===== Supplied data

-- ==== Sys2Proof/Machine/Energy.lean ====
section
/-! DEFINITION. Energy accounting of the root ports and the tariff band (chapter 17). -/
namespace Sys2Proof.Machine

/-- Energy accounting of port `n`. -/
def State.nrg (s : State) (n : Nat) : NrgSt := PMap.get s.nrgs n {}
def State.setNrg (s : State) (n : Nat) (e : NrgSt) : State := { s with nrgs := PMap.put s.nrgs n e }

/-- ACCOUNTING: EN and FITTED are both 1 (R533, Table 17-14). -/
def State.accounting (s : State) (n : Nat) : Bool := s.b NRG_CTL_EN n && s.b KHUB_PWR_MAP_FITTED 0 n

/-! ### The tariff band (R535) -/

/-- Time of day at an instant of device time (R535). -/
def State.timeOfDay (s : State) (t : Nat) : Nat := ((((t / sec 1 : Nat) : Int) + sgn (s.f PWR_TOD_OFFSET_SEC) 32) % 86400).toNat

/-- VALID tariff points: second and band. -/
def State.tariffPoints (s : State) : List (Nat × Nat) :=
  ((List.range 8).filter fun k => s.b PWR_TOD_VALID 0 k).map fun k => (s.f PWR_TOD_SECOND 0 k, s.f PWR_TOD_BAND 0 k)

/-- The latest of some points. Of two with one SECOND, the lower entry counts (R540 keeps such a table out). -/
def lastPoint (ps : List (Nat × Nat)) : Option (Nat × Nat) :=
  ps.foldl (fun (m : Option (Nat × Nat)) p => match m with
    | none => some p
    | some q => if q.1 < p.1 then some p else some q) none

/-- The band that the table gives at a time of day: that of the latest point at or before it, or of the last point of the previous day. -/
def bandAt (ps : List (Nat × Nat)) (tod : Nat) : Option Nat :=
  match lastPoint (ps.filter fun p => decide (p.1 ≤ tod)) with
  | some p => some p.2
  | none => (lastPoint ps).map (·.2)

/-- The band changes at device time `t`: what was in effect is kept for the spans that end later (R534). -/
def State.setBand (s : State) (t b : Nat) : State :=
  if s.f PWR_TARIFF_BAND == b then s
  else { s.setF PWR_TARIFF_BAND 0 0 b with
    power := { s.power with bands := ((t, s.f PWR_TARIFF_BAND) :: s.power.bands).take 16 } }

/-- Whether a band that software has set holds until the next point (R535). -/
def State.bandHeld (s : State) (on : Bool) : State := { s with power := { s.power with held := on } }

/-- The band of the table, or BOOT_BAND while device time has not been set (R535). -/
def State.tariff (s : State) (t : Nat) : State :=
  if !(s.b TIME_STAT_SET_ONCE) then s.setBand t (s.f PWR_DMD_BOOT_BAND)
  else match bandAt s.tariffPoints (s.timeOfDay s.devTime) with
    | some b => s.setBand t b
    | none => s

/-- The band in effect at an instant `t` that is past, as far as the switches kept show it. -/
def bandThen (t : Nat) : List (Nat × Nat) → Nat → Nat
  | [], b => b
  | (x, old) :: bs, b => if t < x then bandThen t bs old else b

/-! ### Demand intervals (R536) -/

/-- Length of a demand interval in seconds. -/
def State.demandLen (s : State) : Nat := 60 * s.f PWR_DMD_MINUTES

/-- The first interval boundary after device time `t`. -/
def State.nextDemand (s : State) (t : Nat) : Nat :=
  let off := sgn (s.f PWR_TOD_OFFSET_SEC) 32
  let len : Int := s.demandLen
  ((((((t / sec 1 : Nat) : Int) + off) / len + 1) * len - off).toNat) * sec 1

/-- Flags of an interval that opens: PARTIAL where it does not begin at a boundary, UNTIMED while device time has not been set. -/
def State.openFlags (s : State) (part : Bool) : Nat := 2 * b2n part + 4 * b2n !(s.b TIME_STAT_SET_ONCE)

/-- Open an interval at device time `t`. -/
def State.nrgOpen (s : State) (n t : Nat) (part : Bool) : State :=
  let s := (s.setF NRG_INT_E_UJ n 0 0).setF NRG_INT_START_SEC n 0 (t / sec 1)
  s.setNrg n { s.nrg n with isOpen := true, start := t, peak := 0, flags := s.openFlags part }

/-- Close the open interval at device time `t` (R536): its energy, start, largest sample, flags and average, in whole mW; a complete one
may be the largest. -/
def State.nrgClose (s : State) (n t : Nat) (part : Bool) : State :=
  let e := s.nrg n
  let uj := s.f NRG_INT_E_UJ n
  let flags := if part && e.flags / 2 % 2 == 0 then e.flags + 2 else e.flags
  let avg := if t ≤ e.start then 0 else uj * 1000 * us 1 / (t - e.start)
  let s := (s.setF NRG_LAST_E_UJ n 0 uj).setF NRG_LAST_START_SEC n 0 (s.f NRG_INT_START_SEC n)
  let s := (s.setF NRG_LAST_AVG_MW n 0 avg).setF NRG_LAST_INFO_PEAK n 0 e.peak
  let s := (s.setF NRG_LAST_INFO_GAP n 0 (flags / 16)).setF NRG_LAST_INFO_ESTIMATED n 0 (flags / 8)
  let s := (s.setF NRG_LAST_INFO_UNTIMED n 0 (flags / 4)).setF NRG_LAST_INFO_PARTIAL n 0 (flags / 2)
  let s := s.setF NRG_LAST_INFO_INTERRUPTED n 0 flags
  let whole := flags % 8 == 0 && flags / 16 == 0
  if whole && decide (s.f NRG_MAX_AVG_MW n < avg) then
    (s.setF NRG_MAX_AVG_MW n 0 avg).setF NRG_MAX_START_SEC n 0 (s.f NRG_INT_START_SEC n)
  else s

/-- Close the open interval and open the next one at the same instant. -/
def State.nrgTurn (s : State) (n t : Nat) (part : Bool) : State :=
  if (s.nrg n).isOpen then (s.nrgClose n t part).nrgOpen n t part else s

/-! ### Energy (R533, R534) -/

/-- One µJ in 10 mW times 1/65,536 ns. -/
def perUj : Nat := 6553600000

/-- Add power `p` from device time `t0` to `t1` to the band then in effect and to the open interval; what is below 1 µJ is carried. -/
def State.nrgAdd (s : State) (n p t0 t1 : Nat) : State :=
  let e := s.nrg n
  let x := e.rem + p * (t1 - t0)
  let s := s.setNrg n { e with rem := x % perUj }
  let s := s.addF NRG_ACC_UJ n (bandThen t0 s.power.bands (s.f PWR_TARIFF_BAND)) (x / perUj)
  if e.isOpen then s.addF NRG_INT_E_UJ n 0 (x / perUj) else s

/-- Add a span at power `p`, divided at the interval boundaries and band switches in it (R534); an interval whose boundary it reaches
closes there. -/
def State.nrgSpan (s : State) (n p t0 t1 : Nat) : Nat → State
  | 0 => s
  | k + 1 =>
    let b := s.nextDemand t0
    let cut := (s.power.bands.map (·.1)).foldl (fun m x => if t0 < x && x < m then x else m) (min b t1)
    let s := s.nrgAdd n p t0 cut
    let s := if cut == b then s.nrgTurn n b false else s
    if cut < t1 then s.nrgSpan n p cut t1 k else s

/-- Number of parts that a span can have. -/
def spanParts (t0 t1 : Nat) : Nat := (t1 - t0) / sec 60 + 20

/-- The span since the last sample at power `p`. -/
def State.nrgSince (s : State) (n p : Nat) : State :=
  match (s.nrg n).last with
  | some (t0, _) => if t0 < s.devTime then s.nrgSpan n p t0 s.devTime (spanParts t0 s.devTime) else s
  | none => s

/-- A telemetry sample of PIN `p` (R533, R538): the first one after a start-up opens a PARTIAL interval. -/
def State.nrgSample (s : State) (n p : Nat) : State :=
  if !(s.accounting n) then s
  else
    let s := s.nrgSince n p
    let s := if (s.nrg n).isOpen then s else s.nrgOpen n s.devTime true
    let e := s.nrg n
    s.setNrg n { e with last := some (s.devTime, p), peak := max e.peak p }

/-- A failed sample while TELEMETRY_STALE is set: the last good power counts for the interval missed, and the open interval is ESTIMATED
(R533). -/
def State.nrgMissed (s : State) (n : Nat) : State :=
  match (s.nrg n).last with
  | some (_, p) =>
    if !(s.accounting n) then s
    else
      let s := s.nrgSince n p
      let e := s.nrg n
      s.setNrg n { e with last := some (s.devTime, p), flags := if e.flags / 8 % 2 == 0 then e.flags + 8 else e.flags }
  | none => s

/-- ESTIMATING follows TELEMETRY_STALE; BLK_ERR.TELEMETRY when it becomes 1 (Table 17-14). -/
def State.nrgEstimate (s : State) (n : Nat) (on : Bool) : State :=
  let s := if on && !(s.b NRG_STAT_ESTIMATING n) then s.err NRG_ERR_TELEMETRY n else s
  s.setF NRG_STAT_ESTIMATING n 0 (b2n on)

/-- The port is switched off: it draws nothing until it is sampled again (R533). -/
def State.nrgBreak (s : State) (n : Nat) : State := s.setNrg n { s.nrg n with last := none }

/-- Every open interval closes early at device time `old` and a PARTIAL one opens at `new` (R536). -/
def State.nrgEarly (s : State) (old new : Nat) : State :=
  s.nrgs.foldl (fun (s : State) x => if x.2.isOpen then (s.nrgClose x.1 old true).nrgOpen x.1 new true else s) s

/-- A step or set of device time (R535, R536): open intervals close as PARTIAL, the last samples keep their distance, and the band is that
of the new time. -/
def State.nrgJump (s : State) (old : Nat) : State :=
  let s := s.nrgEarly old s.devTime
  let move (t : Nat) : Nat := ((t : Int) + (s.devTime : Int) - (old : Int)).toNat
  let s := { s with nrgs := s.nrgs.map fun (x : Nat × NrgSt) => (x.1, { x.2 with last := x.2.last.map fun (l : Nat × Nat) => (move l.1, l.2) })
                    power := { s.power with bands := [], held := false } }
  s.tariff s.devTime

/-- The point of no return (R527, R537): the span since the last sample at its power; then the interval whose boundary falls here closes,
then the band switches, then the loss record is written and the open interval is closed as INTERRUPTED. -/
def State.nrgLoss (s : State) : State :=
  let s := s.nrgs.foldl (fun (s : State) x => match x.2.last with
    | some (_, p) => if s.accounting x.1 then s.nrgSince x.1 p else s
    | none => s) s
  s.nrgs.foldl (fun (s : State) x =>
    let n := x.1
    let e := s.nrg n
    let s := if e.isOpen then
        ((s.setF NRG_LOSS_E_UJ n 0 (s.f NRG_INT_E_UJ n)).setF NRG_LOSS_START_SEC n 0 (s.f NRG_INT_START_SEC n)).setF
          NRG_LOSS_START_FLAGS n 0 (if e.flags % 2 == 0 then e.flags + 1 else e.flags) |>.setF NRG_INT_E_UJ n 0 0
      else s
    s.setNrg n { s.nrg n with isOpen := false, last := none }) s

/-- Telemetry does not run for a time (DSLEEP, OFF): open intervals carry GAP (R536), and the next sample begins a new span. -/
def State.nrgGap (s : State) : State :=
  { s with nrgs := s.nrgs.map fun (x : Nat × NrgSt) =>
      (x.1, { x.2 with last := none, flags := if x.2.isOpen && x.2.flags / 16 % 2 == 0 then x.2.flags + 16 else x.2.flags }) }

end Sys2Proof.Machine
end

==========

**Problem statement**
What is the number of lines above that hold the word "openFlags"? Answer with that number alone.

**Your solution**
2